Ce n'était pas un événement banal. À des fins de développement industriel, une compagnie, la Quebec Development, appuyée par le Premier ministre du Québec, Louis-Alexandre Taschereau, venait d'ériger un barrage hydroélectrique à Isle-Maligne, sur le Saguenay, ce qui n'était pas mauvais en soit. Cette compagnie appartenait au tandem James-Buchanan Duke, industriel étatsunien qui avait fait fortune dans le tabac et William Price, marchand de bois et manufacturier (scierie et pâtes et papier) bien connu dans la région du SaguenayLac-Saint-Jean et le long du fleuve, pour avoir mis la main sur un nombre impressionnant de scieries, dont celles de Batiscan, Saint-Vallier, La Malbaie, Rivière-Noire, Anse à l'Eau, Moulin à Baude, Bic, Rimouski et Métis-sur-Mer. Deux vrais hommes d'affaires !
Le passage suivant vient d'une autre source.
/-! `raise CmdError` (R283) -/

@[simp] theorem State.raise_params (s : State) (code : ErrCode) (op : BitVec 8) : (s.raise code op).params = s.params := rfl
@[simp] theorem State.raise_cfgWsel (s : State) (code : ErrCode) (op : BitVec 8) : (s.raise code op).cfgWsel = s.cfgWsel := rfl
@[simp] theorem State.raise_cfgR (s : State) (code : ErrCode) (op : BitVec 8) : (s.raise code op).cfgR = s.cfgR := rfl
@[simp] theorem State.raise_cfgB (s : State) (code : ErrCode) (op : BitVec 8) : (s.raise code op).cfgB = s.cfgB := rfl
@[simp] theorem State.raise_phase (s : State) (code : ErrCode) (op : BitVec 8) : (s.raise code op).phase = s.phase := rfl
@[simp] theorem State.raise_x (s : State) (code : ErrCode) (op : BitVec 8) : (s.raise code op).x = s.x := rfl
@[simp] theorem State.raise_sTable (s : State) (code : ErrCode) (op : BitVec 8) : (s.raise code op).sTable = s.sTable := rfl
@[simp] theorem State.raise_lTable (s : State) (code : ErrCode) (op : BitVec 8) : (s.raise code op).lTable = s.lTable := rfl
@[simp] theorem State.raise_mem (s : State) (code : ErrCode) (op : BitVec 8) : (s.raise code op).mem = s.mem := rfl
@[simp] theorem State.raise_dlen (s : State) (code : ErrCode) (op : BitVec 8) : (s.raise code op).dlen = s.dlen := rfl
@[simp] theorem State.raise_klen (s : State) (code : ErrCode) (op : BitVec 8) : (s.raise code op).klen = s.klen := rfl
@[simp] theorem State.raise_err (s : State) (code : ErrCode) (op : BitVec 8) : (s.raise code op).err = true := rfl
@[simp] theorem State.raise_ovr (s : State) (code : ErrCode) (op : BitVec 8) : (s.raise code op).ovr = s.ovr := rfl
@[simp] theorem State.raise_ecode (s : State) (code : ErrCode) (op : BitVec 8) : (s.raise code op).ecode = code := rfl
@[simp] theorem State.raise_lastop (s : State) (code : ErrCode) (op : BitVec 8) : (s.raise code op).lastop = op := rfl
@[simp] theorem State.raise_pend (s : State) (code : ErrCode) (op : BitVec 8) : (s.raise code op).pend = none := rfl
@[simp] theorem State.raise_events (s : State) (code : ErrCode) (op : BitVec 8) : (s.raise code op).events = s.events := rfl
@[simp] theorem State.raise_replies (s : State) (code : ErrCode) (op : BitVec 8) : (s.raise code op).replies = s.replies := rfl
@[simp] theorem State.raise_draws (s : State) (code : ErrCode) (op : BitVec 8) : (s.raise code op).draws = s.draws := rfl
@[simp] theorem State.raise_w (s : State) (code : ErrCode) (op : BitVec 8) : (s.raise code op).w = s.w := rfl
@[simp] theorem State.raise_u (s : State) (code : ErrCode) (op : BitVec 8) : (s.raise code op).u = s.u := rfl
@[simp] theorem State.raise_r (s : State) (code : ErrCode) (op : BitVec 8) : (s.raise code op).r = s.r := rfl
@[simp] theorem State.raise_b (s : State) (code : ErrCode) (op : BitVec 8) : (s.raise code op).b = s.b := rfl
@[simp] theorem State.raise_t (s : State) (code : ErrCode) (op : BitVec 8) : (s.raise code op).t = s.t := rfl
@[simp] theorem State.raise_c (s : State) (code : ErrCode) (op : BitVec 8) : (s.raise code op).c = s.c := rfl
@[simp] theorem State.raise_roundKey (s : State) (code : ErrCode) (op : BitVec 8) (i : Nat) : (s.raise code op).roundKey i = s.roundKey i := rfl
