theorem formatI_toNat (op : BitVec 8) (rd rs1 : BitVec 3) (imm : BitVec 16) :
    (formatI op rd rs1 imm).toNat = op.toNat + 2 ^ 8 * rd.toNat + 2 ^ 12 * rs1.toNat + 2 ^ 16 * imm.toNat := by
  have hop := bitsAt_zero_toNat op (by decide)
  have hrd := or_bitsAt_toNat_of_eq rd (lo := 8) hop (by omega) (by decide)
  have hrs1 := or_bitsAt_toNat_of_eq rs1 (lo := 12) hrd (by omega) (by decide)
  exact or_bitsAt_toNat_of_eq imm (lo := 16) hrs1 (by omega) (by decide)

/-- Settles O1, from the sum of the fields in each format. -/
theorem commandWordsHoldTheirFields : Obligations.CommandWordsHoldTheirFields := by
  refine ⟨fun wsel r b => formatC_toNat _ wsel r b,
    ⟨formatN_toNat _, formatN_toNat _, formatN_toNat _, formatN_toNat _⟩, fun d => ?_, fun d a b => ?_,
    fun d a imm => ?_⟩
  · simp [encode, formatR_toNat, Op.zero, Op.ldp, Op.ldq]
  · simp [encode, formatR_toNat, Op.add, Op.sub, Op.xor, Op.or, Op.rol, Op.ror, Op.low32]
  · simp [encode, formatI_toNat, Op.ldi, Op.roli, Op.rori, Op.wld, Op.wst, Op.rds]

/-! ### The fields of a word as numbers (R90, R92 to R94) -/

theorem extract_toNat {m : Nat} (c : BitVec m) (lo n : Nat) : (c.extractLsb' lo n).toNat = c.toNat / 2 ^ lo % 2 ^ n := by
  rw [BitVec.extractLsb'_toNat, Nat.shiftRight_eq_div_pow]

theorem opField_toNat (c : BitVec 32) : (opField c).toNat = c.toNat / 2 ^ 0 % 2 ^ 8 := extract_toNat c 0 8
theorem rdField_val (c : BitVec 32) : (rdField c).val = c.toNat / 2 ^ 8 % 2 ^ 3 := extract_toNat c 8 3
theorem rs1Field_val (c : BitVec 32) : (rs1Field c).val = c.toNat / 2 ^ 12 % 2 ^ 3 := extract_toNat c 12 3
theorem rs2Field_val (c : BitVec 32) : (rs2Field c).val = c.toNat / 2 ^ 16 % 2 ^ 3 := extract_toNat c 16 3
theorem immField_toNat (c : BitVec 32) : (immField c).toNat = c.toNat / 2 ^ 16 % 2 ^ 16 := extract_toNat c 16 16
theorem wselField_toNat (c : BitVec 32) : (wselField c).toNat = c.toNat / 2 ^ 8 % 2 ^ 3 := extract_toNat c 8 3
theorem rField_toNat (c : BitVec 32) : (rField c).toNat = c.toNat / 2 ^ 12 % 2 ^ 8 := extract_toNat c 12 8
theorem bField_toNat (c : BitVec 32) : (bField c).toNat = c.toNat / 2 ^ 20 % 2 ^ 12 := extract_toNat c 20 12

@[simp] theorem wselField_formatC (op : BitVec 8) (wsel : BitVec 3) (r : BitVec 8) (b : BitVec 12) :
    wselField (formatC op wsel r b) = wsel := by
  apply BitVec.eq_of_toNat_eq
  rw [wselField_toNat, formatC_toNat]
  omega

@[simp] theorem rField_formatC (op : BitVec 8) (wsel : BitVec 3) (r : BitVec 8) (b : BitVec 12) :
    rField (formatC op wsel r b) = r := by
  apply BitVec.eq_of_toNat_eq
  rw [rField_toNat, formatC_toNat]
  omega

@[simp] theorem bField_formatC (op : BitVec 8) (wsel : BitVec 3) (r : BitVec 8) (b : BitVec 12) :
    bField (formatC op wsel r b) = b := by
  apply BitVec.eq_of_toNat_eq
  rw [bField_toNat, formatC_toNat]
  omega

@[simp] theorem rdField_formatR (op : BitVec 8) (rd rs1 rs2 : BitVec 3) :
    rdField (formatR op rd rs1 rs2) = rd.toFin := by
  apply Fin.ext
  rw [rdField_val, formatR_toNat, BitVec.val_toFin]
  omega

@[simp] theorem rs1Field_formatR (op : BitVec 8) (rd rs1 rs2 : BitVec 3) :
    rs1Field (formatR op rd rs1 rs2) = rs1.toFin := by
  apply Fin.ext
  rw [rs1Field_val, formatR_toNat, BitVec.val_toFin]
  omega
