-- ==== Sys2Proof/Machine/Alu.lean ====
section
/-! DEFINITION. The meanings of 6XNN, 7XNN, 8XY0..8XY7, 8XYE and CXNN (spec 42_alu.md). -/

namespace Sys2Proof.Machine

open Sys2Proof

/-- 6XNN (R122). -/
def execLdByte (x : Reg) (nn : Byte) (s : State) : Result :=
  .next ((s.stage (encode (.ldByte x nn))).setV x nn)

/-- 7XNN (R123): modulo 256, no flag. -/
def execAddByte (x : Reg) (nn : Byte) (s : State) : Result :=
  .next ((s.stage (encode (.addByte x nn))).setV x (s.getV x + nn))

/-- 8XY0 (R124). -/
def execLdReg (x y : Reg) (s : State) : Result :=
  .next ((s.stage (encode (.ldReg x y))).setV x (s.getV y))

/-- 8XY1 (R125). -/
def execOrReg (x y : Reg) (s : State) : Result :=
  .next ((s.stage (encode (.orReg x y))).setV x (s.getV x ||| s.getV y))

/-- 8XY2 (R126). -/
def execAndReg (x y : Reg) (s : State) : Result :=
  .next ((s.stage (encode (.andReg x y))).setV x (s.getV x &&& s.getV y))

/-- 8XY3 (R127). -/
def execXorReg (x y : Reg) (s : State) : Result :=
  .next ((s.stage (encode (.xorReg x y))).setV x (s.getV x ^^^ s.getV y))

/-- 8XY4 (R128): the sum is formed before any write, under both values of ALU_ALIAS. -/
def execAddReg (x y : Reg) (s : State) : Result :=
  .next ((s.stage (encode (.addReg x y))).flagOp .snapshot carryFlag sumByte x y)

/-- 8XY5 (R129). -/
def execSubReg (x y : Reg) (s : State) : Result :=
  .next ((s.stage (encode (.subReg x y))).flagOp aluAlias noBorrowFlag (fun a b => a - b) x y)

/-- 8XY6 (R130): Y is not read. -/
def execShrReg (x y : Reg) (s : State) : Result :=
  .next ((s.stage (encode (.shrReg x y))).flagOp aluAlias (fun a _ => shiftRightFlag a) (fun a _ => a >>> 1) x x)

/-- 8XY7 (R131). -/
def execSubnReg (x y : Reg) (s : State) : Result :=
  .next ((s.stage (encode (.subnReg x y))).flagOp aluAlias (fun a b => noBorrowFlag b a) (fun a b => b - a) x y)

/-- 8XYE (R132): Y is not read. -/
def execShlReg (x y : Reg) (s : State) : Result :=
  .next ((s.stage (encode (.shlReg x y))).flagOp aluAlias (fun a _ => shiftLeftFlag a) (fun a _ => a <<< 1) x x)

/-- CXNN (R136): one draw per execution, whatever NN is. -/
def execRnd (x : Reg) (nn : Byte) (s : State) : Result :=
  let d := (s.stage (encode (.rnd x nn))).drawRandom
  .next (d.2.setV x (d.1 &&& nn))

end Sys2Proof.Machine
end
Mais il y avait une grosse épine dans ce projet. Le gouvernement du Québec avait permis à cette compagnie de relever de façon permanente le niveau d'eau du lac Saint-Jean de 17.5 pieds. Conséquence : des milliers d'acres de terres appartenant à des centaines de cultivateurs ont été inondées ou devenues inutilisables. On peut croire que plus de 20 000 acres ont été affectées de façon permanente si on tient compte des terres inondées, de celles altérées par l'infiltration des eaux, des terres devenues non accessibles, etc. « C'est sans droit que la Compagnie a pris les terres des cultivateurs » plaidaient le Comité formé de 311 cultivateurs parmi les quelque 800 riverains lésés. Une commission fut créée par le député Honoré Mercier, désignée "Commission du lac Saint-Jean", et qui était chargée de :
1° déterminer l'indemnité à laquelle ont droit les propriétaires des terrains inondés dans les cas où la compagnie n'a pas déjà acquis le droit de les inonder:
2° déterminer l'indemnité à laquelle a droit le gouvernement de la province par suite des dommages causés comme susdit aux améliorations, constructions et chemins lui appartenant ;
3° déterminer, conformément aux dispositions ci-après, l'indemnité à laquelle ont droit les personnes qui ont sur et dans les terrains inondés comme susdit des droits de servitude, d'usufruit, d'usage ou d'habitation dans les cas où la compagnie n'a pas déjà acquis le droit de les inonder ;
4° rendre toutes décisions qui seront requises et nécessaires pour la mise à effet de la présente loi.
Quelles ont été les indemnités décrétées par cette commission ou accordées par la Compagnie ? On rapporte dans les documents que je vous transmets que les cultivateurs ou entreprises affectés par cette inondation et qui en ont fait la demande ont reçu, au [3] total, environ 110 000 $, soit environ la valeur des récoltes perdues pour l'année 1926. Voici le montant que le Comité réclamait en utilisant une estimation inférieure de quelque 50% à la valeur évaluée par des personnes compétentes en la matière :
« C'est donc, au bas mot, et en nous basant sur des chiffres bien en deçà de la réalité, un capital-terre de 10,000,000 $ et une valeur de 2,000,000 $ en bois que la région perd du fait de l'inondation. »... « Voilà donc au bas mot un fond inépuisable d'une valeur de 10 millions de dollars qui est sacrifié. »
Ce que je vous transmets est un recueil de certains documents représentatifs de ce qui s'est passé en 1926 et des conséquences qu'ont subies des centaines de cultivateurs du Lac Saint-Jean affectés par le rehaussement du niveau du lac pour satisfaire les besoins en énergie de la « Quebec Development ».